• EXERCISE DIRECTIONS: Read through the entries below and copy each line where "control" turns up.

RECORDS PROVIDED Block Start

-- ==== Sys2Proof/Machine/LineEvents.lean ====
section
/-! DEFINITION. The events of the serial line that are no order and no answered poll: frames that are ignored or
abandoned (R155, R156), opening bytes, the start, end and abandonment of a reply (R157), and link loss (R162). An event
that the part's state rules out changes nothing (notes/assumptions/1.md). -/

namespace Sys2Proof.Machine

/-- Whether a valid frame is one that the part ignores (R156, R160). -/
def ignores (l : LineInterface) (station control : Byte) (payload : List Byte) : Bool :=
  match addressee l station with
  | .other => true
  | .broadcast =>
    match controlKind control with
    | .order => !((payload.head?.bind orderOfByte).any broadcastOrder)
    | .poll | .pollReply | .orderReply => true
  | .station =>
    match controlKind control with
    | .poll => decide (1 < payload.length)
    | .order => false
    | .pollReply | .orderReply => true

/-- IGNORED_FRAME (R156): nothing but supervision, when the frame is addressed to the station or broadcast (R162). -/
def execIgnoredFrame (station control : Byte) (payload : List Byte) (s : State) : Host.Outcome State Fault Refusal :=
  .next (onFrame (fun t =>
    if ignores t.line station control payload then
      match addressee t.line station with
      | .station | .broadcast => supervise t
      | .other => t
    else t) s)

/-- CHECK_FAILURE (R156): a complete frame whose check bytes do not match is abandoned and counted. -/
def execCheckFailure (station control : Byte) (payload : List Byte) (checkA checkB : Byte) (s : State) :
    Host.Outcome State Fault Refusal :=
  .next (if checkBytes (Frame.checked ⟨station, control, payload⟩) = (checkA, checkB) then s
  else onFrame (fun t =>
    t.setStats { t.line.stats with checkFailures := bump t.line.stats.checkFailures }) s)

/-- ESCAPE_ERROR (R155): the second byte of an escape is neither of the two, nor an opening byte. -/
def execEscapeError (b : Byte) (s : State) : Host.Outcome State Fault Refusal :=
  .next (if (unescaped b).isSome || b == openingByte then s
  else abandonFrame .between (fun c => { c with escapeErrors := bump c.escapeErrors }) s)

/-- OVERSIZE_FRAME (R155): the length byte is above 60. -/
def execOversizeFrame (len : Byte) (s : State) : Host.Outcome State Fault Refusal :=
  .next (if maxPayload < len.toNat then abandonFrame .between (fun c => { c with oversize := bump c.oversize }) s
  else s)

/-- OPENING_BYTE_ABANDONMENT (R155): the partial frame is counted and a new frame begins. -/
def execOpeningByteAbandonment (s : State) : Host.Outcome State Fault Refusal :=
  .next (abandonFrame .inFrame (fun c => { c with openings := bump c.openings }) s)

/-- GAP_ABANDONMENT (R155): the inter-byte gap inside a frame is over 10 ms. -/
def execGapAbandonment (s : State) : Host.Outcome State Fault Refusal :=
  .next (abandonFrame .between (fun c => { c with gaps := bump c.gaps }) s)

/-- NEW_FRAME_BEGINS (R155): an opening byte between frames; a reply that has not begun is abandoned by it (R157). -/
def execNewFrameBegins (s : State) : Host.Outcome State Fault Refusal :=
  .next (whenRunning (fun s =>
    match s.line.receive with
    | .between => beginFrame s
    | .inFrame => s) s)

/-- REPLY_START (R157, R162): the flags are set, and a reply that carries LINK_WAS_LOST clears the mark. -/
def execReplyStart (s : State) : Host.Outcome State Fault Refusal :=
  .next (whenRunning (fun s =>
    match s.line.transmit with
    | .built r =>
      { s with line := { s.line with
        transmit := .sending r (reportsPendingFlag r s) s.line.wasLost, wasLost := false } }
    | .silent | .sending _ _ _ => s) s)

/-- REPLY_END (R157, R166): the receive side is between frames, and the reply to a RESTART is followed by the reset. -/
def execReplyEnd (s : State) : Host.Outcome State Fault Refusal :=
  .next (whenRunning (fun s =>
    match s.line.transmit with
    | .sending r _ _ => if r.restarts then resetNow .order s else (s.setTransmit .silent).setReceive .between
    | .silent | .built _ => s) s)

/-- REPLY_ABANDONED (R157, R166): an opening byte before the reply has begun. -/
def execReplyAbandoned (s : State) : Host.Outcome State Fault Refusal :=
  .next (whenRunning (fun s =>
    match s.line.transmit, s.line.receive with
    | .built _, .between => beginFrame s
    | _, _ => s) s)

/-! ### Link loss -/

/-- The engine of axis `a` takes the link-loss event (R85). -/
def linkLossAtAxis (a : AxisId) (s : State) : State :=
  match (s.axis a).config.linkLossAction with
  | .ramped => stopHeld a .linkLost .ramped false s
  | .abrupt => stopHeld a .linkLost .abrupt false s
  | .continue => s

/-- The receivers of the link-loss event that it acts on: the engines of busy axes whose action is not CONTINUE (R85), the
output block (R129) and the report queue (R162). -/
def linkLossReceivers (s : State) : List Receiver :=
  ((axisIds.filter fun a => (s.axis a).busy && (s.axis a).config.linkLossAction != .continue).map Receiver.engine) ++
    [.outputs, .queue]

/-- One receiver takes the link-loss event (R162). -/
def takeLinkLoss (r : Receiver) (s : State) : State :=
  match r with
  | .engine a => linkLossAtAxis a s
  | .outputs => outputsAtLoss s
  | .queue => admitReport (.linkLost s.line.timeout) s

/-- The link-loss event, its receivers taking it in the order given (R106, R162). -/
def linkLossInOrder (order : List Receiver) (s : State) : State := order.foldl (fun s r => takeLinkLoss r s) s

/-- The supervision timer expires (R162). -/
def loseLink (s : State) : State :=
  let s := { s with line := { s.line with link := .lost, timer := none } }
  let (order, s) := drawOrder (linkLossReceivers s) s
  linkLossInOrder order s

/-- LINK_LOSS_EVENT (R162): the tick has brought the uptime to the timer's deadline. -/
def execLinkLossEvent (s : State) : Host.Outcome State Fault Refusal :=
  .next (whenRunning (fun s => if s.due s.line.timer then loseLink s else s) s)

end Sys2Proof.Machine
end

RECORDS PROVIDED Block End

• ANSWER FOR THIS EXERCISE:
def ignores (l : LineInterface) (station control : Byte) (payload : List Byte) : Bool :=
    match controlKind control with
    match controlKind control with
def execIgnoredFrame (station control : Byte) (payload : List Byte) (s : State) : Host.Outcome State Fault Refusal :=
    if ignores t.line station control payload then
def execCheckFailure (station control : Byte) (payload : List Byte) (checkA checkB : Byte) (s : State) :
  .next (if checkBytes (Frame.checked ⟨station, control, payload⟩) = (checkA, checkB) then s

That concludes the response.